Work task: In the records below, begin at the line that has "(∀ (w : Byte) (i : Instr) (r" and stop after the line that has "word leaves (the"; quote those lines verbatim and nothing more.
---------- Input material
-- ==== Sys2Proof/Certificates/Slice0/Obligations.lean ====
section
/-! DEFINITION. The statements for the provers, from the numbered rules of spec/. A statement that rests on a choice of the
model (the host's inputs as a list, log 1; the stop without a command, log 2; the settled answers, log 4) says so. -/

open Sys2Proof Sys2Proof.Machine

/-! ## Encodings -/

/-- 95_test_vectors.md V1, every legal word and a sample of each illegal class. -/
def Obligations.DecodesListedWords : Prop :=
  (∀ p ∈ [(0x10#8, Instr.setmeas .onceEvery800ms), (0x11#8, .setmeas .continuous), (0x20#8, .setcfgm .automatic),
      (0x21#8, .setcfgm .manual), (0x30#8, .setcdr .one), (0x31#8, .setcdr .oneEighth), (0x40#8, .settim .t800ms),
      (0x41#8, .settim .t400ms), (0x42#8, .settim .t200ms), (0x43#8, .settim .t100ms), (0x44#8, .settim .t50ms),
      (0x45#8, .settim .t25ms), (0x46#8, .settim .t12_5ms), (0x47#8, .settim .t6_25ms)], decodeWord p.1 = .ok p.2) ∧
  (∀ p ∈ [(0x50#8, Instr.setinten false), (0x51#8, .setinten true), (0x60#8, .rdlux), (0x70#8, .rdtim),
      (0x80#8, .rdcdr), (0x90#8, .rdint), (0xA0#8, .release)], decodeWord p.1 = .ok p.2) ∧
  (∀ p ∈ [(0x00#8, DecodeError.opcodeUnassigned), (0x0F#8, .opcodeUnassigned), (0xB0#8, .opcodeUnassigned),
      (0xFF#8, .opcodeUnassigned), (0x12#8, .f1OperandReserved), (0x1E#8, .f1OperandReserved),
      (0x58#8, .f1OperandReserved), (0x48#8, .f3OperandReserved), (0x4F#8, .f3OperandReserved),
      (0x61#8, .f0OperandNonZero), (0x7F#8, .f0OperandNonZero), (0xA8#8, .f0OperandNonZero)],
    decodeWord p.1 = .error p.2)

/-- Every command, with every value of its operand, decodes from its own word, also through the table's numbering. -/
def Obligations.DecodeOfEncode : Prop :=
  ∀ i : Instr, i.wellFormed = true →
    decodeWord (encodeWord i) = .ok i ∧ decodeTableWord 8 (encodeWord i).toNat = some i

/-- Every word that decodes is the encoding of what it decodes to: no two words share a command. -/
def Obligations.EncodeOfDecode : Prop :=
  ∀ (w : Byte) (i : Instr), decodeWord w = .ok i → encodeWord i = w

/-- R63 (and the patterns of R61): the decoder, pattern by pattern; all other words are illegal; 21 words decode. -/
def Obligations.DecodeFollowsPatterns : Prop :=
  (∀ v : BitVec 1,
    decodeWord (0b0001000#7 ++ v) = .ok (.setmeas (if v = 1#1 then .continuous else .onceEvery800ms)) ∧
    decodeWord (0b0010000#7 ++ v) = .ok (.setcfgm (if v = 1#1 then .manual else .automatic)) ∧
    decodeWord (0b0011000#7 ++ v) = .ok (.setcdr (if v = 1#1 then .oneEighth else .one)) ∧
    decodeWord (0b0101000#7 ++ v) = .ok (.setinten (v == 1#1))) ∧
  (∀ t : BitVec 3, decodeWord (0b01000#5 ++ t) = .ok (.settim (decTim t))) ∧
  decodeWord 0x60#8 = .ok .rdlux ∧ decodeWord 0x70#8 = .ok .rdtim ∧ decodeWord 0x80#8 = .ok .rdcdr ∧
  decodeWord 0x90#8 = .ok .rdint ∧ decodeWord 0xA0#8 = .ok .release ∧
  (∀ (w : Byte) (i : Instr), decodeWord w = .ok i →
    (∃ v : BitVec 1, w = 0b0001000#7 ++ v ∨ w = 0b0010000#7 ++ v ∨ w = 0b0011000#7 ++ v ∨ w = 0b0101000#7 ++ v) ∨
    (∃ t : BitVec 3, w = 0b01000#5 ++ t) ∨ w ∈ [0x60#8, 0x70#8, 0x80#8, 0x90#8, 0xA0#8]) ∧
  ((List.range 256).filter (fun n => (decodeTableWord 8 n).isSome)).length = 21

/-- R62: a word decodes exactly when a row of the opcode map accepts it, to the command of that row's mnemonic, and no
two rows accept the same word. -/
def Obligations.DecodeAgreesWithOpcodeMap : Prop :=
  (∀ (w : Byte), (∃ i, decodeWord w = .ok i) ↔ ∃ r ∈ opcodeMap, r.accepts w = true) ∧
  (∀ (w : Byte) (i : Instr) (r : OpRow), decodeWord w = .ok i → r ∈ opcodeMap → r.accepts w = true →
    r.mnemonic = mnemonicOf i) ∧
  (∀ (w : Byte) (r r' : OpRow), r ∈ opcodeMap → r' ∈ opcodeMap → r.accepts w = true → r'.accepts w = true → r = r')

/-- R64: the four classes of illegal words, with the number of words in each, and what a step on such a word leaves (the
host's list is the model's, log 1). -/
def Obligations.IllegalWordsByClass : Prop :=
  (∀ w : Byte, decodeWord w = .error .opcodeUnassigned ↔ w.toNat / 16 = 0 ∨ 0xB ≤ w.toNat / 16) ∧
  (∀ w : Byte, decodeWord w = .error .f1OperandReserved ↔
    w.toNat / 16 ∈ [0x1, 0x2, 0x3, 0x5] ∧ w.toNat % 16 ≠ 0 ∧ w.toNat % 16 ≠ 1) ∧
  (∀ w : Byte, decodeWord w = .error .f3OperandReserved ↔ w.toNat / 16 = 0x4 ∧ 8 ≤ w.toNat % 16) ∧
  (∀ w : Byte, decodeWord w = .error .f0OperandNonZero ↔
    w.toNat / 16 ∈ [0x6, 0x7, 0x8, 0x9, 0xA] ∧ w.toNat % 16 ≠ 0) ∧
  (∀ p ∈ [(DecodeError.opcodeUnassigned, 96), (.f1OperandReserved, 56), (.f3OperandReserved, 8), (.f0OperandNonZero, 75)],
    ((List.range 256).filter (fun n => decodeWord (BitVec.ofNat 8 n) = .error p.1)).length = p.2) ∧
  (∀ (s : State) (w : Byte) (rest : List HostInput) (e : DecodeError),
    s.host = .word w :: rest → s.life = .live → decodeWord w = .error e →
    ∃ mark, step s = .next { s with host := rest, refused := some mark } ∧
      (s.refused = none → mark = .illegalCommand) ∧ (∀ r, s.refused = some r → mark = r))

/-- R53, R54, R55, R56: the codes of the operand values go both ways; the interrupt bytes. -/
def Obligations.FieldCodesRoundTrip : Prop :=
  (∀ t, decTim (encTim t) = t) ∧ (∀ k, encTim (decTim k) = k) ∧ (∀ r, decCdr (encCdr r) = r) ∧
  (∀ (k : BitVec 3) (t : IntegrationTime), encTim t = k → t = decTim k) ∧
  encInten true = 0x01#8 ∧ encInten false = 0x00#8 ∧ (∀ s : Byte, decInt s = true ↔ s ≠ 0x00#8)

/-- R65: each command has one line, which assembles to its word, and no other line assembles. -/
def Obligations.AssemblerLines : Prop :=
  (∀ i : Instr, assembleLine (mnemonicOf i) (operandNameOf i) = some (encodeWord i)) ∧
  (∀ (mnemonic : String) (operand : Option String) (w : Byte), assembleLine mnemonic operand = some w →
    ∃ i : Instr, mnemonic = mnemonicOf i ∧ operand = operandNameOf i ∧ w = encodeWord i)

/-! ## Creation and addressing -/

/-- R68, R69: the address of each selector, which is the base with bit 0 from the pin. -/
def Obligations.ResolveAddrTable : Prop :=
  resolveAddr .default = 0b1001010#7 ∧ resolveAddr (.alternative false) = 0b1001010#7 ∧
  resolveAddr (.alternative true) = 0b1001011#7 ∧
  (∀ sel, resolveAddr sel = 0b1001010#7 ||| (if sel = .alternative true then 1#7 else 0#7))

/-- R109, R110: what creation leaves, for every selector. The fields of `CFG` are all at their zero values. -/
def Obligations.CreationSetsBlock : Prop :=
  ∀ sel, (State.create sel).life = .live ∧ (State.create sel).devAddr = resolveAddr sel ∧
    (State.create sel).cfg = 0x00#8 ∧ (State.create sel).result = .none ∧ (State.create sel).busLog = [] ∧
    (State.create sel).refused = none ∧
    unpack (State.create sel).cfg = ⟨.onceEvery800ms, .automatic, .one, .t800ms⟩

/-- R109: a creation between commands gives the block of `create(sel)`, whatever it was before, a released block too. That
the inputs still to come are kept is the model's choice (log 1). -/
def Obligations.CreationStep : Prop :=
  ∀ (s : State) (sel : AddressSelector) (rest : List HostInput), s.host = .create sel :: rest →
    step s = .next { State.create sel with host := rest, answers := s.answers, draws := s.draws }

/-! ## The command step -/

/-- A step on a word that decodes, in a live block, is exec of the command with the word taken off the host's list. -/
def Obligations.StepRunsDecodedCommand : Prop :=
  ∀ (s : State) (w : Byte) (rest : List HostInput) (i : Instr),
    s.host = .word w :: rest → s.life = .live → i.wellFormed = true → decodeWord w = .ok i →
    step s = exec i { s with host := rest }

/-- A word placed by withFetchWord is the next thing a live block runs, and nothing else of the state changes (log 12). -/
def Obligations.PlacedWordRunsNext : Prop :=
  ∀ (s : State) (w : Nat) (i : Instr), s.life = .live → decodeTableWord 8 w = some i →
    step (s.withFetchWord 8 w) = exec i s

/-- R96, with the order of R98: a released block refuses every word with `AfterRelease`, a live one each illegal word with
`IllegalCommand`; the mark keeps the first reason, and no command changes it. The host's list is the model's (log 1). -/
def Obligations.RefusedStepOnlyMarks : Prop :=
  (∀ (s : State) (w : Byte) (rest : List HostInput), s.host = .word w :: rest → s.life = .released →
    step s = .next { s with
      host := rest
      refused := match s.refused with
        | none => some .afterRelease
        | some r => some r }) ∧
  (∀ (s : State) (w : Byte) (rest : List HostInput) (e : DecodeError),
    s.host = .word w :: rest → s.life = .live → decodeWord w = .error e →
    step s = .next { s with
      host := rest
      refused := match s.refused with
        | none => some .illegalCommand
        | some r => some r }) ∧
  (∀ (i : Instr) (s t : State), exec i s = .next t → t.refused = s.refused)

/-- R66, "The block takes no step without a command": the model stops so, and it stops in no other case (log 2). -/
def Obligations.StopsOnlyWithoutInput : Prop :=
  (∀ s : State, s.host = [] → step s = .fault .noCommand) ∧
  (∀ s : State, s.host ≠ [] → ∃ t, step s = .next t)

/-- Every command completes with a result, and only RELEASE changes whether the block is live. It says so for live states
(R103, "while `LIFE = Live`") and, since exec does not look at LIFE (log 16), for released ones too. It ASSUMES A TRANSPORT
THAT RETURNS: R33, decision D8, log 11. -/
def Obligations.EveryCommandCompletes : Prop :=
  ∀ (i : Instr) (s : State), ∃ t, exec i s = .next t ∧ t.result ≠ .none ∧
    t.life = (if i = .release then .released else s.life)

/-- R70: after RELEASE, any number of further words changes nothing but the mark. -/
def Obligations.ReleasedForever : Prop :=
  ∀ (k : Nat) (s : State), s.life = .released → wordsOnly s → k ≤ s.host.length →
    core.run k s = .next { s with
      host := s.host.drop k
      refused := if k = 0 then s.refused else s.refused.or (some .afterRelease) }

/-! ## Packing -/

/-- R48, R71, R72: the masks partition the byte; `upd1` and `updtim` change the bits they name and pass the others. -/
def Obligations.BitUpdates : Prop :=
  measBit = 0x80#8 ∧ manualBit = 0x40#8 ∧ reservedMask = 0x30#8 ∧ cdrBit = 0x08#8 ∧ timMask = 0x07#8 ∧
  (∀ j < 8, ([measBit, manualBit, reservedMask, cdrBit, timMask].filter (fun m => m.getLsbD j)).length = 1) ∧
  (∀ (c mask : Byte) (b : BitVec 1) (j : Nat),
    (upd1 c mask b).getLsbD j = if mask.getLsbD j then (b == 1#1) else c.getLsbD j) ∧
  (∀ (c : Byte) (k : BitVec 3) (j : Nat),
    (updTim c k).getLsbD j = if j < 3 then k.getLsbD j else c.getLsbD j)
--------------------
Result of the task:
  (∀ (w : Byte) (i : Instr) (r : OpRow), decodeWord w = .ok i → r ∈ opcodeMap → r.accepts w = true →
    r.mnemonic = mnemonicOf i) ∧
  (∀ (w : Byte) (r r' : OpRow), r ∈ opcodeMap → r' ∈ opcodeMap → r.accepts w = true → r'.accepts w = true → r = r')

/-- R64: the four classes of illegal words, with the number of words in each, and what a step on such a word leaves (the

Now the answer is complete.